Llegamos al ápice del tiempo pascual, no a su fin. La Pascua impregnará todo el tiempo con los dones del Espíritu de Jesucristo. Así pide el sacerdote en la oración colecta, «no dejes de realizar hoy, en el corazón de tus fieles, aquellas mismas maravillas que obraste en los comienzos de la predicación evangélica», Lo sucedido en el Pentecostés de los discípulos acontecerá, hoy, en nosotros.
Los Hechos (2,1-11) describen el Pentecostés de los discípulos: primero un viento recio, luego un fuego que precedió la presencia del Espíritu Santo e inspiró a los discípulos a hablar en las lenguas propias de cada uno de los testigos provenientes de distintas latitudes del mundo. Las lenguas que en Génesis (11,1-9) dispersaron, ahora reúnen y expresan el actuar maravilloso de Dios capaz de vincular a los seres humanos desde adentro, desde su Espíritu.

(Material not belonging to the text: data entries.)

@[simp] theorem State.setPins_pending (s : State) (x : Pins) : (s.setPins x).pending = s.pending := rfl
@[simp] theorem State.setPins_jobs (s : State) (x : Pins) : (s.setPins x).jobs = s.jobs := rfl
@[simp] theorem State.setPins_commitCounter (s : State) (x : Pins) : (s.setPins x).commitCounter = s.commitCounter := rfl
@[simp] theorem State.setPins_mountQueue (s : State) (x : Pins) : (s.setPins x).mountQueue = s.mountQueue := rfl
@[simp] theorem State.setPins_routes (s : State) (x : Pins) : (s.setPins x).routes = s.routes := rfl
@[simp] theorem State.setPins_drum (s : State) (x : Pins) : (s.setPins x).drum = s.drum := rfl
@[simp] theorem State.setPins_posTimer (s : State) (x : Pins) : (s.setPins x).posTimer = s.posTimer := rfl
@[simp] theorem State.setPins_head (s : State) (x : Pins) : (s.setPins x).head = s.head := rfl
@[simp] theorem State.setPins_scan (s : State) (x : Pins) : (s.setPins x).scan = s.scan := rfl
@[simp] theorem State.setPins_ring (s : State) (x : Pins) : (s.setPins x).ring = s.ring := rfl
@[simp] theorem State.setPins_modu (s : State) (x : Pins) : (s.setPins x).modu = s.modu := rfl
@[simp] theorem State.setPins_markGen (s : State) (x : Pins) : (s.setPins x).markGen = s.markGen := rfl
@[simp] theorem State.setPins_dialer (s : State) (x : Pins) : (s.setPins x).dialer = s.dialer := rfl
@[simp] theorem State.setPins_dialBuf (s : State) (x : Pins) : (s.setPins x).dialBuf = s.dialBuf := rfl
@[simp] theorem State.setPins_line (s : State) (x : Pins) : (s.setPins x).line = s.line := rfl
@[simp] theorem State.setPins_slips (s : State) (x : Pins) : (s.setPins x).slips = s.slips := rfl
@[simp] theorem State.setPins_deskLink (s : State) (x : Pins) : (s.setPins x).deskLink = s.deskLink := rfl
@[simp] theorem State.setPins_panelLink (s : State) (x : Pins) : (s.setPins x).panelLink = s.panelLink := rfl
@[simp] theorem State.setPins_deskAttn (s : State) (x : Pins) : (s.setPins x).deskAttn = s.deskAttn := rfl
@[simp] theorem State.setPins_panelAttn (s : State) (x : Pins) : (s.setPins x).panelAttn = s.panelAttn := rfl
@[simp] theorem State.setPins_modes (s : State) (x : Pins) : (s.setPins x).modes = s.modes := rfl
@[simp] theorem State.setPins_settings (s : State) (x : Pins) : (s.setPins x).settings = s.settings := rfl
@[simp] theorem State.setPins_curve (s : State) (x : Pins) : (s.setPins x).curve = s.curve := rfl
@[simp] theorem State.setPins_clock (s : State) (x : Pins) : (s.setPins x).clock = s.clock := rfl
@[simp] theorem State.setPins_pins (s : State) (x : Pins) : (s.setPins x).pins = x := rfl
@[simp] theorem State.setPins_aux (s : State) (x : Pins) : (s.setPins x).aux = s.aux := rfl
@[simp] theorem State.setPins_setPins (s : State) (x y : Pins) : (s.setPins x).setPins y = s.setPins y := rfl

@[simp] theorem State.setAux_pending (s : State) (x : Aux) : (s.setAux x).pending = s.pending := rfl
@[simp] theorem State.setAux_jobs (s : State) (x : Aux) : (s.setAux x).jobs = s.jobs := rfl
@[simp] theorem State.setAux_commitCounter (s : State) (x : Aux) : (s.setAux x).commitCounter = s.commitCounter := rfl
@[simp] theorem State.setAux_mountQueue (s : State) (x : Aux) : (s.setAux x).mountQueue = s.mountQueue := rfl
@[simp] theorem State.setAux_routes (s : State) (x : Aux) : (s.setAux x).routes = s.routes := rfl
@[simp] theorem State.setAux_drum (s : State) (x : Aux) : (s.setAux x).drum = s.drum := rfl
@[simp] theorem State.setAux_posTimer (s : State) (x : Aux) : (s.setAux x).posTimer = s.posTimer := rfl
@[simp] theorem State.setAux_head (s : State) (x : Aux) : (s.setAux x).head = s.head := rfl
@[simp] theorem State.setAux_scan (s : State) (x : Aux) : (s.setAux x).scan = s.scan := rfl
@[simp] theorem State.setAux_ring (s : State) (x : Aux) : (s.setAux x).ring = s.ring := rfl
@[simp] theorem State.setAux_modu (s : State) (x : Aux) : (s.setAux x).modu = s.modu := rfl
@[simp] theorem State.setAux_markGen (s : State) (x : Aux) : (s.setAux x).markGen = s.markGen := rfl
@[simp] theorem State.setAux_dialer (s : State) (x : Aux) : (s.setAux x).dialer = s.dialer := rfl
@[simp] theorem State.setAux_dialBuf (s : State) (x : Aux) : (s.setAux x).dialBuf = s.dialBuf := rfl
@[simp] theorem State.setAux_line (s : State) (x : Aux) : (s.setAux x).line = s.line := rfl
@[simp] theorem State.setAux_slips (s : State) (x : Aux) : (s.setAux x).slips = s.slips := rfl
@[simp] theorem State.setAux_deskLink (s : State) (x : Aux) : (s.setAux x).deskLink = s.deskLink := rfl
@[simp] theorem State.setAux_panelLink (s : State) (x : Aux) : (s.setAux x).panelLink = s.panelLink := rfl
@[simp] theorem State.setAux_deskAttn (s : State) (x : Aux) : (s.setAux x).deskAttn = s.deskAttn := rfl
@[simp] theorem State.setAux_panelAttn (s : State) (x : Aux) : (s.setAux x).panelAttn = s.panelAttn := rfl
@[simp] theorem State.setAux_modes (s : State) (x : Aux) : (s.setAux x).modes = s.modes := rfl
@[simp] theorem State.setAux_settings (s : State) (x : Aux) : (s.setAux x).settings = s.settings := rfl
@[simp] theorem State.setAux_curve (s : State) (x : Aux) : (s.setAux x).curve = s.curve := rfl
@[simp] theorem State.setAux_clock (s : State) (x : Aux) : (s.setAux x).clock = s.clock := rfl
@[simp] theorem State.setAux_pins (s : State) (x : Aux) : (s.setAux x).pins = s.pins := rfl
@[simp] theorem State.setAux_aux (s : State) (x : Aux) : (s.setAux x).aux = x := rfl
@[simp] theorem State.setAux_setAux (s : State) (x y : Aux) : (s.setAux x).setAux y = s.setAux y := rfl

end Sys2Proof.Machine
end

Según el Salmo 103, las creaturas no solo evocan al Creador, sino que dependen vitalmente de Él, fueron creadas con su Espíritu y lo contienen. De esta unión peculiar con el Espíritu de Dios, nace la experiencia de la oración descrita por Pablo (1Co 12,3b-7.12-13): «nadie puede decir “Jesús es Señor”, si no es bajo la acción del Espíritu Santo». Pablo percibe al Espíritu de Dios como aquel que reúne los fragmentos de una vida dividida por el pecado. Pero el Espíritu no solo une al interior de un cuerpo, sino al interior de la Iglesia, actuando a través de la diversidad de dones. Dicha diversidad no acentúa, paradójicamente, las diferencias, las supera. Lo diferente resulta necesario para unir. Cristo, al entregar su cuerpo, nos reúne, haciéndonos su Cuerpo.

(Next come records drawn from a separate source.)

/-- A choice is stored by its code, 0 or 1 (R188, R189). -/
theorem writeSetting_choice (h : Taken codeWriteSetting lk b [m, x, y] s)
    (hk : settingKind? m.toNat = some k) (hc : k = .makeBreak ∨ k = .source) :
    exec (.writeSetting lk b) s = .next
      (if 1 < num2 x y then placeReply lk { result := .badArgument, data := .empty } (takeRequest lk s)
       else if s.legActive ∨ s.line.state = .talk then
        placeReply lk { result := .lineBusy, data := .empty } (takeRequest lk s)
       else placeReply lk { result := .ok, data := .bytes [0, y] } { takeRequest lk s with
        settings := s.settings.store (num2 x y) m.toNat }) := by
  have hs : k ≠ .station := by rintro rfl; simp at hc
  have good : choiceGood k (num2 x y) = true ↔ ¬ 1 < num2 x y := by
    rw [Nat.not_lt]
    rcases hc with rfl | rfl <;> exact decide_eq_true_iff
  have brought : k.bring (num2 x y) = num2 x y := by rcases hc with rfl | rfl <;> rfl
  have hm : m.toNat = 24 ∨ m.toNat = 29 := choice_row_of_settingKind hk hc
  by_cases hv : 1 < num2 x y
  · rw [if_pos hv, exec_writeSetting h, serveWriteSetting_of_kind hk hs, if_neg fun hg => good.1 hg hv]
    rfl
  have answer := exec_writeSetting_of_kind h hk hs (good.2 hv)
  rw [if_neg hv, answer]
  by_cases hb : s.legActive = true ∨ s.line.state = .talk
  · have field : m.toNat ∉ [14, 15, 28] := by rcases hm with hm | hm <;> rw [hm] <;> decide
    rw [if_pos hb, storeNumber_of_busy _ _ field ((callFieldsBusy_takeRequest lk s).2 hb)]
    rfl
  · have free : m.toNat ∈ [14, 15, 28] ∨ ¬ callFieldsBusy (takeRequest lk s) = true :=
      .inr (mt (callFieldsBusy_takeRequest lk s).1 hb)
    have unspaced : m.toNat ∉ [2, 3, 4, 5] := by rcases hm with hm | hm <;> rw [hm] <;> decide
    rw [if_neg hb, storeNumber_of_apart hk hs (good.2 hv) free (apart_of_notMem unspaced _),
      idleCompared_of_ne (by omega), takeRequest_settings, brought, if_pos rfl,
      be2_num2_of_le (Nat.not_lt.1 hv)]
    rfl

/-- Settles O36: the table row by row, then WRITE_SETTING by the kind of its setting. -/
theorem settingsAreBroughtIntoRangeAndStored : Obligations.SettingsAreBroughtIntoRangeAndStored := by
  refine ⟨?table, fun _ _ _ _ => number_row_of_settingKind, ?others, ?station, ?numbers, ?idle, ?choices⟩
  case table =>
    intro n least most grain read write h
    iterate 25
      cases h with
      | head => exact ⟨rfl, fun _ _ => ⟨rfl, rfl⟩⟩
      | tail _ h => ?_
    cases h
  case others =>
    refine fun g => ⟨rfl, ?_, ?_⟩
    · cases h : g.makeBreak <;> simp [Settings.number, MakeBreak.code, h]
    · cases h : g.positionSource <;> simp [Settings.number, PosSource.code, h]
  case station =>
    refine fun lk b n val s h => ⟨writeSetting_badForm h, fun hn => ⟨fun hd => ?_, ?_⟩⟩
    · rw [writeSetting_station h hn, storeStation_of_not_code hd]
      rfl
    · rintro ds h1 h8 rfl
      exact writeSetting_stationCode h hn h1 h8
  case numbers =>
    intro lk b n hi lo s least most grain h hk v kept g far
    have hv : num2 hi lo = v := num2_eq hi lo
    have hkept : (SettingKind.number least most grain).bring (num2 hi lo) = kept := by rw [hv]; rfl
    refine ⟨fun hb => writeSetting_number_busy h hk hb.1 hb.2, fun hb => ?_⟩
    rw [← hv]
    exact writeSetting_number_free h hk hb hkept
  case idle =>
    intro lk b hi lo s h v kept t
    have hv : num2 hi lo = v := num2_eq hi lo
    rw [← hv]
    exact writeSetting_drumIdle h (by rw [hv]; rfl) rfl
  case choices =>
    intro lk b n hi lo s h hn v
    have hv : num2 hi lo = v := num2_eq hi lo
    rcases hn with rfl | rfl
    · rw [writeSetting_choice h rfl (.inl rfl), hv]
      rfl
    · rw [writeSetting_choice h rfl (.inr rfl), hv]
      rfl

end Sys2Proof.SettingsStore

/-! Every step keeps the settings, the tone curve and the station clock in their ranges (R188, R190, R193, R194). -/

namespace Sys2Proof.SettingsStore
open Machine Laws PictureJobs Directory Calls

variable {s t u : State} {lk : Link} {b : Byte} {k : SettingKind} {n v w lo hi grain : Nat} {g : Settings}

/-! ### A number brought into its range and onto its step (R188, R189) -/

/-- What the row of a setting asks of the number that it holds (R188). -/
def Fits : SettingKind → Nat → Prop
  | .number lo hi grain, v => within lo hi v ∧ grain ∣ v
  | .idle, v => v = 0 ∨ within 10 600 v
  | _, _ => True

theorem number_row_grain (h : settingKind? n = some (.number lo hi grain)) : lo ≤ hi ∧ grain ∣ lo := by
  unfold settingKind? at h
  split at h <;> cases h <;> decide

/-- The least value lies on a step itself, so rounding down does not leave the range. -/
theorem bring_fits (hk : settingKind? n = some k) (v : Nat) : Fits k (k.bring v) := by
  cases k with
  | number lo hi grain =>
    obtain ⟨range, onGrain⟩ := number_row_grain hk
    have least : lo ≤ max lo (min hi v) := le_max_left ..
    have most : max lo (min hi v) ≤ hi := max_le range (min_le_left ..)
    refine ⟨⟨?_, (Nat.div_mul_le_self ..).trans most⟩, Nat.dvd_mul_left ..⟩
    calc lo = lo / grain * grain := (Nat.div_mul_cancel onGrain).symm
      _ ≤ max lo (min hi v) / grain * grain := Nat.mul_le_mul_right _ (Nat.div_le_div_right least)
  | idle =>
    by_cases h : v = 0
    · exact .inl (if_pos h)
    · refine .inr ?_
      rw [SettingKind.bring, if_neg h]
      exact ⟨le_max_left .., max_le (by decide) (min_le_left ..)⟩
  | station | makeBreak | source => exact trivial

/-! ### A setting stored (R188, R190) -/

/-- The other settings stay, and the one stored holds what its row asks. -/
theorem store_ranges (hg : rangesRight g) (hk : settingKind? n = some k) (hw : Fits k w) :
    rangesRight (g.store w n) := by
  unfold settingKind? at hk
  unfold rangesRight at hg ⊢
  split at hk <;> cases hk <;> simp_all [Fits, Settings.store]

theorem store_pictureTones (g : Settings) (w : Nat) (h : n ∉ [2, 3]) :
    (g.store w n).blackHz = g.blackHz ∧ (g.store w n).whiteHz = g.whiteHz := by
  unfold Settings.store
  split <;> simp_all

theorem store_endTones (g : Settings) (w : Nat) (h : n ∉ [4, 5]) :
    (g.store w n).bridgeHz = g.bridgeHz ∧ (g.store w n).stopHz = g.stopHz := by
  unfold Settings.store
  split <;> simp_all

/-- The spacing that the write does not check is between two settings that it leaves (R190). -/
theorem store_spacing (hg : spacingRight g) (ha : Apart n (g.store w n)) : spacingRight (g.store w n) := by
  obtain ⟨picture, ends⟩ := hg
  obtain ⟨pictureChecked, endsChecked⟩ := ha
  constructor
  · by_cases h : n ∈ [2, 3]
    · exact pictureChecked h
    · obtain ⟨black, white⟩ := store_pictureTones g w h
      rwa [black, white]
  · by_cases h : n ∈ [4, 5]
    · exact endsChecked h
    · obtain ⟨bridge, stop⟩ := store_endTones g w h
      rwa [bridge, stop]

/-! ### WRITE_SETTING keeps the settings in their ranges (R189) -/

theorem storeStation_right (val : List Byte) (h : SettingsRight u) : SettingsRight (storeStation val u).2 := by
  by_cases hd : ∃ ds, 1 ≤ ds.length ∧ ds.length ≤ 8 ∧ digitsText ds = val
  · obtain ⟨ds, h1, h8, rfl⟩ := hd
    rw [storeStation_of_code h1 h8]
    split
    · exact h
    · obtain ⟨⟨-, numbers⟩, spacing⟩ := h
      exact ⟨⟨⟨h1, h8⟩, numbers⟩, spacing⟩
  · rwa [storeStation_of_not_code hd]

theorem idleCompared_settings (n : Nat) (s : State) : (idleCompared n s).settings = s.settings := by
  obtain ⟨d, h⟩ := idleCompared_writes n s
  rw [h]
  rfl

theorem storeNumber_right (hk : settingKind? n = some k) (hs : k ≠ .station) (hv : choiceGood k v = true)
    (h : SettingsRight u) : SettingsRight (storeNumber k n v u).2 := by
  by_cases hb : n ∈ [14, 15, 28] ∨ ¬ callFieldsBusy u = true
  · by_cases ha : Apart n (u.settings.store (k.bring v) n)
    · obtain ⟨ranges, spacing⟩ := h
      rw [storeNumber_of_apart hk hs hv hb ha]
      unfold SettingsRight
      rw [idleCompared_settings]
      exact ⟨store_ranges ranges hk (bring_fits hk v), store_spacing spacing ha⟩
    · rwa [storeNumber_of_close hb ha]
  · obtain ⟨field, busy⟩ := not_or.1 hb
    rwa [storeNumber_of_busy k v field (not_not.1 busy)]

theorem serveWriteSetting_right (args : List Byte) (h : SettingsRight u) :
    SettingsRight (serveWriteSetting args u).2 := by
  cases args with
  | nil => exact h
  | cons m val =>
    cases hk : settingKind? m.toNat with
    | none => rwa [serveWriteSetting_of_none hk]
    | some k =>
      by_cases hs : k = .station
      · have station : m.toNat = 1 := settingKind_eq_station_iff.1 (hk.trans (congrArg some hs))
        rw [serveWriteSetting_of_station station]
        exact storeStation_right val h
      by_cases hl : val.length = 2
      · obtain ⟨x, y, rfl⟩ := List.length_eq_two.1 hl
        rw [serveWriteSetting_of_kind hk hs]
        split
        next hv => exact storeNumber_right hk hs hv h
        next => exact h
      · rwa [serveWriteSetting_of_length hk hs hl]

/-! ### The store and the clock in their ranges -/

/-- The settings, the curve and the clock lie in their ranges (R188, R190, R193, R194). -/
def StoreRight (s : State) : Prop := SettingsRight s ∧ CurveRises s ∧ ClockRange s

/-- They stay in their ranges. -/
def StoreKept (s t : State) : Prop := StoreRight s → StoreRight t

/-- What those ranges speak of. -/
def storeAndClock (s : State) : Settings × Vector Nat 17 × Clock := (s.settings, s.curve, s.clock)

El Evangelio de esta solemnidad (Juan 20,19-23), leído ya en el segundo domingo de este tiempo, nos vuelve a iluminar. Encerrados por el miedo, Jesús se presentó a sus discípulos. El temor fragmentó su fe y Jesús les dio la oportunidad de creer de nuevo a partir de su saludo: «Paz a vosotros». Si es posible la paz allí, en ese cuerpo herido de Jesús, lo será en los discípulos que vencerán su miedo dejándose poseer por la alegría. En la alegría, el discípulo es renovado desde lo íntimo. Desde adentro, Jesús «respira» en este misionero su Espíritu: esto significan, exactamente, las palabras «exhaló su aliento sobre ellos», cuando se traducen de la lengua griega en que fueron escritas. Respirando en nosotros, dejamos de estar solos: si el ser humano cree, vence la soledad con la cual ha sido infectado por el pecado, desintoxicando su cuerpo con la presencia de Dios. En este estado, el discípulo podrá ser enviado para que el Espíritu de Cristo respire en otros, haga vivir a otros, los reconcilie extinguiendo el poder del odio. Y la vida que mora en nosotros, el Espíritu de Jesús, desafiará las leyes de la naturaleza prolongando nuestra vida hasta hacerla eterna, siempre cielo, siempre Pascua.